I know. Unless you're one of the lucky few who TiVo'd the Janet Jackson, Justin Timberlake "dance of the single veil" and replay it on a continual loop, you're pretty sick of hearing about the Super Bowl halftime peep show. I'm right there with you, and was -- with my wife's encouragement -- ready to forget the whole thing.
That is, until Federal Communications Commission chairman Michael Powell -- son of Secretary of State Colin "I swear they've got weapons of mass destruction" Powell -- had to butt into the situation.
Apparently, like a lot of people, the chairman was home watching the Super Bowl with his family, enjoying the sight of men engaged in violent ritual cheered on by scantily clad women on the sidelines and only occasionally interrupted by more scantily clad women shilling beer and old men telling me how I can have better sex. Then came halftime, then came Janet and Justin, then came the outrage from the good chairman. But let's replay a couple of things here. The Super Bowl was broadcast on CBS and the halftime show was produced by MTV, both of which happen to be two of the many wholly owned subsidiaries of Viacom. Now, Viacom's one of the handful of big fat media companies, along with joints like Time Warner, Disney and News Corp., that together own most of the television networks, cable news outlets, newspapers, magazines and even outdoor advertising venues that give us our information and entertainment, and otherwise propagandize us on a daily basis.
Viacom is also one of the big fat media companies that chairman Powell and his cronies at the FCC worked so very, very hard to make bigger and fatter just last summer through the relaxation of media ownership rules. This is a frightening trend that's been going on since the mid-'70s. Back in 1975, about 1,500 individual entities owned various daily newspapers and full-power TV stations. By the turn of the millennium, there were only 625 owners. At the same time, there are 1,700 fewer owners of commercial radio stations, and America's seven largest cable providers control more than 75 percent of the market.
But for Mike Powell that was still too much media in too many hands, and he led the fight to allow companies like Viacom to pretty much buy up whatever outlets they pleased, print or broadcast, uncontested. That was a concept so obviously repugnant that groups as diverse as the National Rifle Association and the National Organization for Women were lobbying against it. But Powell and his boys were more interested in what big media wanted than, say, the American public, and voted to ease the rules.

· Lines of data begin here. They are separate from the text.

-- ==== Sys2Proof/Machine/Ops.lean ====
section
/-! DEFINITION. The named operations over the state: bytes and words of IMEM and DMEM, registers, counters and constants, the active
width, taking a fault and the return from it, retirement, reset, and the interrupt output. -/

namespace Sys2Proof.Machine

/-! ## Memory cells (log 3) -/

/-- The byte listed at an offset, none where nothing has been written since hardware reset. -/
def Memory.byteAt? (m : Memory) (a : Nat) : Option Byte := (m.find? fun cell => cell.1 == a).map Prod.snd

/-- The cells of consecutive bytes from offset `a` up. -/
def Memory.cellsFrom : Nat → List Byte → Memory
  | _, [] => []
  | a, b :: bs => (a, b) :: Memory.cellsFrom (a + 1) bs

/-- Store bytes at consecutive offsets from `a` up. -/
def Memory.store (m : Memory) (a : Nat) (bs : List Byte) : Memory :=
  (m.filter fun cell => decide (cell.1 < a)) ++ Memory.cellsFrom a bs
    ++ m.filter fun cell => decide (a + bs.length ≤ cell.1)

/-- The canonical form: offsets strictly rising. An unlisted offset reads as no stored byte, so no entry equals what an
unlisted offset reads as, and writing a byte always lists it. -/
abbrev Memory.wf (m : Memory) : Prop := m.Pairwise fun x y => x.1 < y.1

/-- The byte at a block offset of IMEM or DMEM: the stored one, or, where nothing has been written, the free value (R552). -/
def State.readByte (s : State) (a : Nat) : Byte :=
  match s.mem.byteAt? a with
  | some b => b
  | none => Config.unwrittenByte s.epoch a

/-- The number in `n` bytes from offset `a` up, little-endian (R106). -/
def State.readNat (s : State) (a n : Nat) : Nat := natOfBytes ((List.range n).map fun j => s.readByte (a + j))

/-- Store bytes from offset `a` up. -/
def State.storeBytes (s : State) (a : Nat) (bs : List Byte) : State := { s with mem := s.mem.store a bs }

/-! ## IMEM and DMEM (R101, R104, R105, R110) -/

/-- The block offset of IMEM word `i` (R101). -/
def imemAddr (i : Nat) : Nat := 0x40000 + 4 * i

/-- The block offset of DMEM word `i` (R101). -/
def dmemAddr (i : Nat) : Nat := 0x80000 + 64 * i

/-- IMEM word `i` (R104). -/
def State.imemWord (s : State) (i : Nat) : InsnWord := BitVec.ofNat 32 (s.readNat (imemAddr i) 4)

/-- DMEM word `i` (R105). -/
def State.dmemWord (s : State) (i : Nat) : Word := BitVec.ofNat 384 (s.readNat (dmemAddr i) 48)

/-- DMemRead(ea, n) (R110). -/
def State.dmemRead (s : State) (ea n : Nat) : List Word := (List.range n).map fun j => s.dmemWord (ea + j)

/-- DMemWrite(ea, n, ws) (R110). -/
def State.dmemWrite (s : State) (ea : Nat) : List Word → State
  | [] => s
  | w :: ws => State.dmemWrite (s.storeBytes (dmemAddr ea) (bytesOfNat 48 w.toNat)) (ea + 1) ws

/-! ## Registers, counters, constants (R13) -/

/-- E[i]. An index past E63 names no register (R41); the range check keeps it from being read. -/
def State.getE (s : State) (i : Nat) : Word := s.e.getD i 0

/-- E[i] <- v. -/
def State.setE (s : State) (i : Nat) (v : Word) : State := { s with e := s.e.setIfInBounds i v }

/-- E[i..i+n-1]. -/
def State.group (s : State) (i n : Nat) : List Word := (List.range n).map fun j => s.getE (i + j)

/-- E[i..] <- ws, one register a word. -/
def State.setGroup (s : State) (i : Nat) : List Word → State
  | [] => s
  | w :: ws => State.setGroup (s.setE i w) (i + 1) ws

/-- C[i]. -/
def State.getC (s : State) (i : Ctr) : Half := s.c[i.val]

/-- C[i] <- v. -/
def State.setC (s : State) (i : Ctr) (v : Half) : State := { s with c := s.c.set i.val v }

/-- KST[k]. An index past K127 names no word (R401); the range check keeps it from being read. -/
def State.getK (s : State) (k : Nat) : Word := s.kst.getD k 0

/-! ## The active width (R10, R16) -/

/-- L. -/
def State.limbs (s : State) : Nat := s.nlimbs.val + 1

/-- W = 64 L. -/
def State.width (s : State) : Nat := 64 * s.limbs

/-- R = 2^W. -/
def State.radix (s : State) : Nat := 2 ^ s.width

/-- The configured modulus: the low W bits of MODP (R53). -/
def State.p (s : State) : Nat := s.modp.toNat % s.radix

/-- w(i): the active-width value of a register (R13). -/
def State.w (s : State) (i : Nat) : Nat := (s.getE i).toNat % s.radix

/-- kw(k): the active-width value of a constant (R13). -/
def State.kw (s : State) (k : Nat) : Nat := (s.getK k).toNat % s.radix

/-- A W-bit result as a register word (R16). -/
def wordOf (n : Nat) : Word := BitVec.ofNat 384 n

/-! ## Faults (R501, R510-R512) -/

/-- The cause code (R501). -/
def Cause.code : Cause → Nat
  | .fetchRange => 1
  | .illegalInsn => 2
  | .regRange => 3
  | .regOverlap => 4
  | .dmemRange => 5
  | .config => 6
  | .notReduced => 7
  | .notInvertible => 8

/-- A cause with its EINFO. -/
abbrev FaultInfo := Cause × Nat

/-- Fault(cause, einfo): the fault record, STATE = ERROR and IRQPEND.ERR (R510); both latches clear (R61, R504). -/
def State.takeFault (s : State) (cause : Cause) (einfo : Nat) (insn : InsnWord) : State :=
  { s with
    fault := { cause := BitVec.ofNat 8 cause.code, epc := s.pc, einfo := BitVec.ofNat 32 einfo, insn := insn }
    seq := .error
    irqpendErr := true
    stepPending := false
    haltRequested := false }

/-- CTRL.START while not RUNNING: the return from a fault, and the start of any run (R48, R512). -/
def State.start (s : State) : State :=
  { s with fault := { cause := 0, epc := 0, einfo := 0, insn := 0 }, seq := .running }

/-- CTRL.STEP while not RUNNING: as START, for one instruction (R48, R61). -/
def State.startStep (s : State) : State := { s.start with stepPending := true }

/-! ## Retirement (R506, R421) -/

/-- What executing an instruction gives: the state with its results written, the next pc, and whether it is HALT. -/
structure Result where
  state : State
  pc : Half
  halt : Bool

/-- The result of an instruction that is no taken branch: pc + 1 (R421). -/
def State.fallThrough (s : State) : Result := { state := s, pc := s.pc + 1, halt := false }

/-- The result of a branch (R421). -/
def State.branch (s : State) (taken : Bool) (target : Half) : Result :=
  { state := s, pc := if taken then target else s.pc + 1, halt := false }

/-- Retire (R506): pc, INSTRET, then the state of SEQ; both latches clear when it leaves RUNNING. -/
def Result.retire (r : Result) : State :=
  let t := { r.state with pc := r.pc, instret := r.state.instret + 1 }
  if r.halt then { t with seq := .done, irqpendDone := true, stepPending := false, haltRequested := false }
  else if t.stepPending || t.haltRequested then { t with seq := .idle, stepPending := false, haltRequested := false }
  else t

/-! ## Reset and the interrupt output -/

/-- Soft reset, CTRL.SRST (R48, R550): all but the four storage arrays and the parameters; the model's own fields stay. -/
def State.softReset (s : State) : State :=
  { State.hardwareReset s.params s.epoch with
    e := s.e, kst := s.kst, mem := s.mem, freeCtr := s.freeCtr, bus := s.bus, rdata := s.rdata }

/-- Hardware reset of a running block (R550): fresh unspecified storage; the inputs still to come stay (log 20). -/
def State.hardReset (s : State) : State :=
  { State.hardwareReset s.params (s.epoch + 1) with freeCtr := s.freeCtr, bus := s.bus, rdata := s.rdata }

/-- The IRQ output (R520). -/
def State.irq (s : State) : Bool := (s.irqpendDone && s.irqenDone) || (s.irqpendErr && s.irqenErr)

end Sys2Proof.Machine
end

This was an event Viacom praised at the time by saying it would "help ensure that free, over-the-air broadcasting continues to be available." Apparently along with free, over-the-air broadcasting of a pop star's naked breast, which, by the way, was not fully naked. And now, after trying to hand the media companies nearly unlimited power, chairman Powell is shocked, shocked to find out that they're doing whatever they want to get ratings and attention? Maybe after he gets rid of exhibitionism in sports Powell can start working on hypocrisy in politics.
Powell does have a fix for the situation. He's threatening to fine Viacom's affiliates -- more than 200 stations -- up to $27,500 apiece. That's more than $5.5 million in fines. Unfortunately, in the last quarter it reported earnings, Viacom pulled in revenue of about $6.6 billion. Billion, with a "B." And an "illion." When I said these companies were big and fat, I meant big and fat. So, I'm guessing right about now that Viacom chief Summner Redstone's looking through the cushions of his couch for enough change to pay Mike Powell off.
Look, I'm not trying to back the liberal media, which we all know is out to destroy every decent value that we in the Western world hold near and dear. And, like you, I think near-naked breasts should be relegated to strip clubs and the Fox prime-time lineup. But the only obscene spectacle I'm seeing is chairman Powell's hollow outrage at a situation of which he himself was an architect. When you work so hard to build the perfect media beast, don't be surprised when it decides to throw off its shackles. Or its bra.